**Required work:** Where does the word "refuses" appear in the entries below? Copy each line that holds it.
[Opening Given data section]
-- ==== Sys2Proof/Tests/Slice0.lean ====
section
/-! SUPPORT. Tests: what WellFormed refuses, words written out from the encodings, one step of each row, and for each
statement with hypotheses a state and operands that meet them. Expected results come from the spec: the vector or rule
each test names (95_test_vectors.md C, H, V, F, O, T, K). -/

namespace Sys2Proof.Tests
open Sys2Proof Sys2Proof.Machine

/-! ### Small states -/

/-- The bytes of a text at offsets from 0. -/
def memOf (t : String) : Memory := (asciiOf t).zipIdx.map fun x => (x.2, x.1)

/-- The length of a text in bytes. -/
def len (t : String) : Nat := (asciiOf t).length

/-- A slot that holds a text. -/
def slotOf (g : Guard) (t : String) : Slot := ⟨g, memOf t, len t⟩

/-- The reset state under a configuration. -/
def at' (c : Config) : State := State.resetOf c []

/-- N = 2, and slots of four bytes. -/
def small (o : OverflowPolicy) : Config := { Config.default with bufSize := 4, overflowPolicy := o }

/-- `CHECKSUM_POLICY = Optional`. -/
def lax : Config := { Config.default with checksumPolicy := .optional }

/-- `SAMPLE_GRANULARITY = Atomic`. -/
def atomic : Config := { Config.default with sampleGranularity := .atomic }

/-- `INIT_OUTCOME = Fail`. -/
def failing : Config := { Config.default with initOutcome := .fail }

/-- A read in progress that has stored a text. -/
def reading (c : Config) (st : RdState) (t : String) : State :=
  { at' c with
    reader := ⟨st, len t, false, .held .rx, st == .complete, .high⟩
    rx := { (at' c).rx with slot := ⟨.held .rx, memOf t, 0⟩, phase := .wait } }

/-- A fan-out in progress of a telegram. -/
def offering (ph : RxPhase) (t : String) : State :=
  { State.reset with rx := { State.reset.rx with slot := slotOf (.held .rx) t, n := len t, phase := ph } }

/-- Port 1 at reset with its level asserted. -/
def ready : Port := Port.reset Config.default .high

/-- Port 1 replaced. -/
def port1 (c : Config) (p : Port) : State := (at' c).setPort 1 p

/-- Slot 0 of port 1 holds `/X!` under a guard, and TX(1) is in a phase. -/
def sending (g : Guard) (ph : TxPhase) (f : FlowLevel) : Port :=
  { ready with ring := { ready.ring with s0 := slotOf g "/X!" }, flowLevel := f, phase := ph }

/-- CTRL in a phase, `rx_slot` holding `/X!`. -/
def controlling (g : Guard) (ph : CtrlPhase) : State :=
  { State.reset with rx := { State.reset.rx with slot := slotOf g "/X!" }, ctrl := ⟨ph, []⟩ }

/-- The row completes, and its next state satisfies `q`. -/
def gives (i : Instr) (s : State) (q : State → Bool) : Bool :=
  match exec i s with
  | .next t => q t
  | _ => false

/-- A step of the machine answers a next state, which satisfies `q`. -/
def steps (s : State) (q : State → Bool) : Bool :=
  match step s with
  | .next t => q t
  | _ => false

/-- The row is refused. -/
def refuses (i : Instr) (s : State) (r : Refusal) : Bool :=
  match exec i s with
  | .refused r' => r' == r
  | _ => false

/-- Port k satisfies `q`. -/
def portIs (k : Nat) (q : Port → Bool) (s : State) : Bool :=
  match s.port? k with
  | some p => q p
  | none => false

/-- A word decodes to an instruction (N = 2). -/
def reads (w : List Byte) (i : Instr) : Bool :=
  match decode Config.default w with
  | .ok j => j == i
  | .error _ => false

/-- A word is rejected with a reason (N = 2). -/
def rejects (w : List Byte) (e : DecodeError) : Bool :=
  match decode Config.default w with
  | .ok _ => false
  | .error e' => e' == e

/-! ### WellFormed refuses -/

theorem test_illformed_bytes :
    [Instr.byteOther 0x2F, .byteOther 0x21, .byteOther 0x0A].all (fun i => !i.wellFormed Config.default) := by decide

theorem test_illformed_ports :
    [Instr.tickTx 0, .tickTx 3, .flowEdge 0 .high, .flowEdge 3 .low, .rxOfferSkip 0, .rxOfferTry 3, .rxCopy 3 0,
      .rxAdvance 0 1, .rxRelease 3 2, .txSample 0, .txSampleFlow 3, .txSampleHead 3 .asserted,
      .txSampleLen 0 .asserted 0, .txAcquire 3 0].all (fun i => !i.wellFormed Config.default) := by decide

theorem test_illformed_sends :
    [Instr.txByte 3 0 0 1, .txByte 1 0 5 5, .txByte 1 0 0 17, .txAbort 0 0 0 1, .txAbort 1 0 5 5, .txAbort 1 0 0 17,
      .txDone 3 0 1, .txDone 1 0 0, .txDone 1 0 17].all (fun i => !i.wellFormed Config.default) := by decide

theorem test_illformed_control :
    [Instr.ctrlDumpAcq (.ring 3 0), .ctrlDumpRel (.ring 0 0) [], .ctrlStatsSlot 7 [0, 0, 0, 0, 0, 0, 0],
      .ctrlStatsSlot 1 [], .ctrlStatsEnd [0], .cmdEnable 3, .cmdDisable 3, .cmdInterval 3 0, .cmdDump (.ring 0 0),
      .cmdDump (.ring 3 0), .cmdMalformed (asciiOf "stats")].all (fun i => !i.wellFormed Config.default) := by decide

/-! ### Words -/

/-- R81: the match values of the table, bit by bit, and two bytes of the complement. -/
theorem test_decode_bytes :
    reads [0b00101111] .byteStart ∧ reads [0b00100001] .byteEnd ∧ reads [0b00001010] .byteLf ∧
    reads [0b00001101] (.byteOther 0x0D) ∧ reads [0b10101111] (.byteOther 0xAF) := by decide

/-- R93's words for the events. -/
theorem test_decode_events :
    reads (asciiOf "TIMEOUT") .timeout ∧ reads (asciiOf "TICK_RX") .tickRx ∧ reads (asciiOf "TICK_TX 2") (.tickTx 2) ∧
    reads (asciiOf "FLOW 1 High") (.flowEdge 1 .high) ∧ reads (asciiOf "FLOW 2 Low") (.flowEdge 2 .low) := by decide

theorem test_decode_receiver :
    reads (asciiOf "RX_SKIP") .rxSkip ∧ reads (asciiOf "READ_ARM") .readArm ∧
    reads (asciiOf "READ_COMPLETE") .readComplete ∧ reads (asciiOf "RX_OFFER_SKIP 1") (.rxOfferSkip 1) ∧
    reads (asciiOf "RX_OFFER_TRY 2") (.rxOfferTry 2) ∧ reads (asciiOf "RX_COPY 2 1") (.rxCopy 2 1) ∧
    reads (asciiOf "RX_ADVANCE 1 2") (.rxAdvance 1 2) ∧ reads (asciiOf "RX_RELEASE 1 0") (.rxRelease 1 0) ∧
    reads (asciiOf "RX_DONE") .rxDone := by decide

theorem test_decode_sender :
    reads (asciiOf "TX_SAMPLE 1") (.txSample 1) ∧ reads (asciiOf "TX_SAMPLE_FLOW 2") (.txSampleFlow 2) ∧
    reads (asciiOf "TX_SAMPLE_HEAD 1 Asserted") (.txSampleHead 1 .asserted) ∧
    reads (asciiOf "TX_SAMPLE_LEN 1 Deasserted 2") (.txSampleLen 1 .deasserted 2) ∧
    reads (asciiOf "TX_ACQUIRE 2 1") (.txAcquire 2 1) ∧ reads (asciiOf "TX_BYTE 1 2 3 10") (.txByte 1 2 3 10) ∧
    reads (asciiOf "TX_ABORT 2 0 0 16") (.txAbort 2 0 0 16) ∧ reads (asciiOf "TX_DONE 1 0 5") (.txDone 1 0 5) := by
  decide

theorem test_decode_control_steps :
    reads (asciiOf "CTRL_DUMP_ACQ 0") (.ctrlDumpAcq .rx) ∧ reads (asciiOf "CTRL_DUMP_ACQ 2 1") (.ctrlDumpAcq (.ring 2 1)) ∧
    reads (asciiOf "CTRL_DUMP_REL 1 2 47 255") (.ctrlDumpRel (.ring 1 2) [0x2F, 0xFF]) ∧
    reads (asciiOf "CTRL_STATS_SLOT 2 10 0") (.ctrlStatsSlot 2 [10, 0]) ∧
    reads (asciiOf "CTRL_STATS_END 1 2 3 4 5 6 7") (.ctrlStatsEnd [1, 2, 3, 4, 5, 6, 7]) := by decide

/-- K1 to K5, K8. -/
theorem test_decode_commands :
    reads (asciiOf "CMD enable 1") (.cmdEnable 1) ∧ reads (asciiOf "CMD disable  2") (.cmdDisable 2) ∧
    reads (asciiOf "CMD interval 1 4294967295") (.cmdInterval 1 0xFFFFFFFF) ∧
    reads (asciiOf "CMD dump 0") (.cmdDump .rx) ∧ reads (asciiOf "CMD dump 1 1") (.cmdDump (.ring 1 1)) ∧
    reads (asciiOf "CMD stats") .cmdStats ∧ reads (asciiOf "CMD ") (.cmdMalformed []) := by decide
[Closing Given data section]
**Answer space:**
/-! SUPPORT. Tests: what WellFormed refuses, words written out from the encodings, one step of each row, and for each
def refuses (i : Instr) (s : State) (r : Refusal) : Bool :=
/-! ### WellFormed refuses -/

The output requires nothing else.